THE INPUT:

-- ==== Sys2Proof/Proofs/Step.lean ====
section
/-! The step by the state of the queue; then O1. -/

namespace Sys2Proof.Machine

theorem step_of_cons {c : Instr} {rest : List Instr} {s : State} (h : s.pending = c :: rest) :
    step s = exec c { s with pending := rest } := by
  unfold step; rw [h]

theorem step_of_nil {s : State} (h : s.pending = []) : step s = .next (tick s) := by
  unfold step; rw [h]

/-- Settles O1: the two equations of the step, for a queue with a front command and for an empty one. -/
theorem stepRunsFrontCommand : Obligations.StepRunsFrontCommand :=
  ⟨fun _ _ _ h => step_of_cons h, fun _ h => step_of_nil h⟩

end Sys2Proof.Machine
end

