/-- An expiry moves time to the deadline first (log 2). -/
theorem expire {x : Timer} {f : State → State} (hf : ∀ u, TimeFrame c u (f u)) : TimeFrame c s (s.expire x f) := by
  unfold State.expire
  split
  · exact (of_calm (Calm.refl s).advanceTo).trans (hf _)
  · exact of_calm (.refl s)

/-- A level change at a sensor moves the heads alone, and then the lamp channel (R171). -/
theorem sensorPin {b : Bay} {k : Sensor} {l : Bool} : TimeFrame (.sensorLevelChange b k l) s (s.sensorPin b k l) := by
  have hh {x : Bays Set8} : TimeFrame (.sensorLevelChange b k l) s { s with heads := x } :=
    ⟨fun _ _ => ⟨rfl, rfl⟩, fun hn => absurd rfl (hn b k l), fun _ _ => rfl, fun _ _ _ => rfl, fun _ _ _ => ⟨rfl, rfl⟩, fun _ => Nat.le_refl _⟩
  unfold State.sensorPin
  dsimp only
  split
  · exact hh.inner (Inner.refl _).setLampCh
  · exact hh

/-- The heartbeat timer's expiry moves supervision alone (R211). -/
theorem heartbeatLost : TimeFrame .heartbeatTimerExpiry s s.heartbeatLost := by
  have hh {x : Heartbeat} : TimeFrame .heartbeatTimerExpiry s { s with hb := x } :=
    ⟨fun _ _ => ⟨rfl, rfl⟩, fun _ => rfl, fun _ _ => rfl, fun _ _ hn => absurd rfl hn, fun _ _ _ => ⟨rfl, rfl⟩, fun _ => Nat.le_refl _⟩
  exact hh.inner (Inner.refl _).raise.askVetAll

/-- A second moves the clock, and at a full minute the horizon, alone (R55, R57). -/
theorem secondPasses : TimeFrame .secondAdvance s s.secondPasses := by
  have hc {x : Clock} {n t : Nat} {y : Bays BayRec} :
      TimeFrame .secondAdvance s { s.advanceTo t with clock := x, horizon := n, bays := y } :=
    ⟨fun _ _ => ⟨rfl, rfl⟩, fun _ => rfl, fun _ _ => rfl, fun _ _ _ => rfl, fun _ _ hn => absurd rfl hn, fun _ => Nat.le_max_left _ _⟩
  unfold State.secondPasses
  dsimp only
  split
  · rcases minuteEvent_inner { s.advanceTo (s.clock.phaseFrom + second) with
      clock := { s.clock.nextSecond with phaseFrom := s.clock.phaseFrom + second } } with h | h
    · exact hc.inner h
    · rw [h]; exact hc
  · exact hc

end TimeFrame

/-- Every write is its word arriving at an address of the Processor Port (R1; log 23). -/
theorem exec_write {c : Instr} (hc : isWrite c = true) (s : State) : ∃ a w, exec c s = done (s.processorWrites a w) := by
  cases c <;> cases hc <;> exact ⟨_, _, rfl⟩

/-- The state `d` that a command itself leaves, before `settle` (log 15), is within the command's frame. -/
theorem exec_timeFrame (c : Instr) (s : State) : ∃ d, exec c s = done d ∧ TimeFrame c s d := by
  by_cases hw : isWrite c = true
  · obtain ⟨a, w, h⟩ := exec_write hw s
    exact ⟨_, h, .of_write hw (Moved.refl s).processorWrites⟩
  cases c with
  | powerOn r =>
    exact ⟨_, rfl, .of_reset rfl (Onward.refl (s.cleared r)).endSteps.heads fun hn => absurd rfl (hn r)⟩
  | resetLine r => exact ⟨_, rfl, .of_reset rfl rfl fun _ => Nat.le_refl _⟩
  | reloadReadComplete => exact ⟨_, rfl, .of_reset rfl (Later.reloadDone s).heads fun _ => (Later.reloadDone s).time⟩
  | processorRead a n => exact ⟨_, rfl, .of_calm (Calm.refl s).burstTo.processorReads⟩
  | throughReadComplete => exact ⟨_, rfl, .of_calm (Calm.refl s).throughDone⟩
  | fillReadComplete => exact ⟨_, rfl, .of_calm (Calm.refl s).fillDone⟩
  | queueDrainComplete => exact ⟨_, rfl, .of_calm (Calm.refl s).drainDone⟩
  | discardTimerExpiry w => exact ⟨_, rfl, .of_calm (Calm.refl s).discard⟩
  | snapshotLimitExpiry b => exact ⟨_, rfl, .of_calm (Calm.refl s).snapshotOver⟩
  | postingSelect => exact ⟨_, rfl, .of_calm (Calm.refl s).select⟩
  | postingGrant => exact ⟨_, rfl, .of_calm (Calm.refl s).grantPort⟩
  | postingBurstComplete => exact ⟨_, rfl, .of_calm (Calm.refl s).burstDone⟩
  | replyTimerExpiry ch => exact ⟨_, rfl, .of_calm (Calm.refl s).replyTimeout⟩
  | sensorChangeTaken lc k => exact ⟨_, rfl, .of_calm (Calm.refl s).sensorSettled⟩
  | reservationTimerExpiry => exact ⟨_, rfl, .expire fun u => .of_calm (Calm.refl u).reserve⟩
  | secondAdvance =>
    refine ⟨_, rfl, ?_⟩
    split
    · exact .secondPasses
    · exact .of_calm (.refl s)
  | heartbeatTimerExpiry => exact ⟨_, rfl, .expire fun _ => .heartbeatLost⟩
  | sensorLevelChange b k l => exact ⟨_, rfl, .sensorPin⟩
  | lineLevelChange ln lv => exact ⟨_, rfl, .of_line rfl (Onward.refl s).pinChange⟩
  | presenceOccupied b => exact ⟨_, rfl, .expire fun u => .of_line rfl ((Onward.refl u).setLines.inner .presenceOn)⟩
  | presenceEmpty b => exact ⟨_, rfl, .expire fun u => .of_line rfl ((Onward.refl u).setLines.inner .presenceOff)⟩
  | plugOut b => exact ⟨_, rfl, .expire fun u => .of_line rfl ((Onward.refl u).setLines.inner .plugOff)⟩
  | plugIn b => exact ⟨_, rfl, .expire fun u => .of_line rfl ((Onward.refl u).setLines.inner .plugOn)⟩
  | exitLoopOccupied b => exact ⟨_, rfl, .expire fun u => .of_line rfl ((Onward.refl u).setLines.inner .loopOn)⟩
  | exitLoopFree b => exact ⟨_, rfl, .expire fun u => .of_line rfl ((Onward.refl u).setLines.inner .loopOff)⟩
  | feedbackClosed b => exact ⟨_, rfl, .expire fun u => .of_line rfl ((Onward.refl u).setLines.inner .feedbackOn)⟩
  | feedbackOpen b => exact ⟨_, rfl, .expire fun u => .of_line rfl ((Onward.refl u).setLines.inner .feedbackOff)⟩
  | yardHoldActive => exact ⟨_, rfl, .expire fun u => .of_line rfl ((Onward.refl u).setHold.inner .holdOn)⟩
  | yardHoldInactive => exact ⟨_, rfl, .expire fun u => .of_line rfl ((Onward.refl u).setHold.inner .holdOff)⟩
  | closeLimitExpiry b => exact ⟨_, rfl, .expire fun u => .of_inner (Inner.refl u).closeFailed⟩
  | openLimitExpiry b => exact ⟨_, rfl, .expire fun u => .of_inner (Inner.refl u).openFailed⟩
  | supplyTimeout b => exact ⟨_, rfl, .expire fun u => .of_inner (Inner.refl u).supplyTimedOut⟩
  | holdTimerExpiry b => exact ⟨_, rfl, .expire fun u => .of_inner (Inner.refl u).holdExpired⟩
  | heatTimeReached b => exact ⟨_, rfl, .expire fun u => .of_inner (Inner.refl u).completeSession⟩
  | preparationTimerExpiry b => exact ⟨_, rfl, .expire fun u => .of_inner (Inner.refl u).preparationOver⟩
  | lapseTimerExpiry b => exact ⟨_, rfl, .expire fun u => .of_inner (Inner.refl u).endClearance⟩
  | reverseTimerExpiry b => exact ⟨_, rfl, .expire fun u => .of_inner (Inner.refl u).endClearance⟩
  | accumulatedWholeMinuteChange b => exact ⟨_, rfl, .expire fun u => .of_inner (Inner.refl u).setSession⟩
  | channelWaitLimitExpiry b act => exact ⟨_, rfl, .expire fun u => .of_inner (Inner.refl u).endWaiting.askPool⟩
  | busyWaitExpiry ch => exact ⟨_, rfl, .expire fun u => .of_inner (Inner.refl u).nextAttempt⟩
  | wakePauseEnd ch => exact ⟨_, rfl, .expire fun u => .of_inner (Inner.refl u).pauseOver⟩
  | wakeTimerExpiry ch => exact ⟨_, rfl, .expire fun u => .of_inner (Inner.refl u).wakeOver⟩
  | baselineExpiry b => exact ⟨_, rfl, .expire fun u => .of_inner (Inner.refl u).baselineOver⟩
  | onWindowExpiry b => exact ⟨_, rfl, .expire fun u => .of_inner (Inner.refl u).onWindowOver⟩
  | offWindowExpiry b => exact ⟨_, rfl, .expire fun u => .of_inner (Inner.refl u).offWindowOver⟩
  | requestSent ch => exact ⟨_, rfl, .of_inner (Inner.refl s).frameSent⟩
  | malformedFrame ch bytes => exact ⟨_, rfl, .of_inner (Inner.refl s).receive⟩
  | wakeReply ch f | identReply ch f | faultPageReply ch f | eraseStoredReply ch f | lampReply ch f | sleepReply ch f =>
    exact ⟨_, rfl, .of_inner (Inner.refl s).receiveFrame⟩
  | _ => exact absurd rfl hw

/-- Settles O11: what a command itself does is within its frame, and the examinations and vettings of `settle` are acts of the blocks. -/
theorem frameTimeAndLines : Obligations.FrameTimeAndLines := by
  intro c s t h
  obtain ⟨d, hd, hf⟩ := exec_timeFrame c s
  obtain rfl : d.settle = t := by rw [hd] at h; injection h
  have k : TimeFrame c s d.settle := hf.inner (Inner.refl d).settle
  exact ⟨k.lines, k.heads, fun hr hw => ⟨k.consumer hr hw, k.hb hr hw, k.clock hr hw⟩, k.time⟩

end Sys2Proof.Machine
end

THE TASK: Retype only the lines above between the line with "(s.expire x f) := by" and the line with "with hb := x", counting those two lines as well, and keep every character as it is.

SOLUTION TO THIS PROBLEM:
theorem expire {x : Timer} {f : State → State} (hf : ∀ u, TimeFrame c u (f u)) : TimeFrame c s (s.expire x f) := by
  unfold State.expire
  split
  · exact (of_calm (Calm.refl s).advanceTo).trans (hf _)
  · exact of_calm (.refl s)

/-- A level change at a sensor moves the heads alone, and then the lamp channel (R171). -/
theorem sensorPin {b : Bay} {k : Sensor} {l : Bool} : TimeFrame (.sensorLevelChange b k l) s (s.sensorPin b k l) := by
  have hh {x : Bays Set8} : TimeFrame (.sensorLevelChange b k l) s { s with heads := x } :=
    ⟨fun _ _ => ⟨rfl, rfl⟩, fun hn => absurd rfl (hn b k l), fun _ _ => rfl, fun _ _ _ => rfl, fun _ _ _ => ⟨rfl, rfl⟩, fun _ => Nat.le_refl _⟩
  unfold State.sensorPin
  dsimp only
  split
  · exact hh.inner (Inner.refl _).setLampCh
  · exact hh

/-- The heartbeat timer's expiry moves supervision alone (R211). -/
theorem heartbeatLost : TimeFrame .heartbeatTimerExpiry s s.heartbeatLost := by
  have hh {x : Heartbeat} : TimeFrame .heartbeatTimerExpiry s { s with hb := x } :=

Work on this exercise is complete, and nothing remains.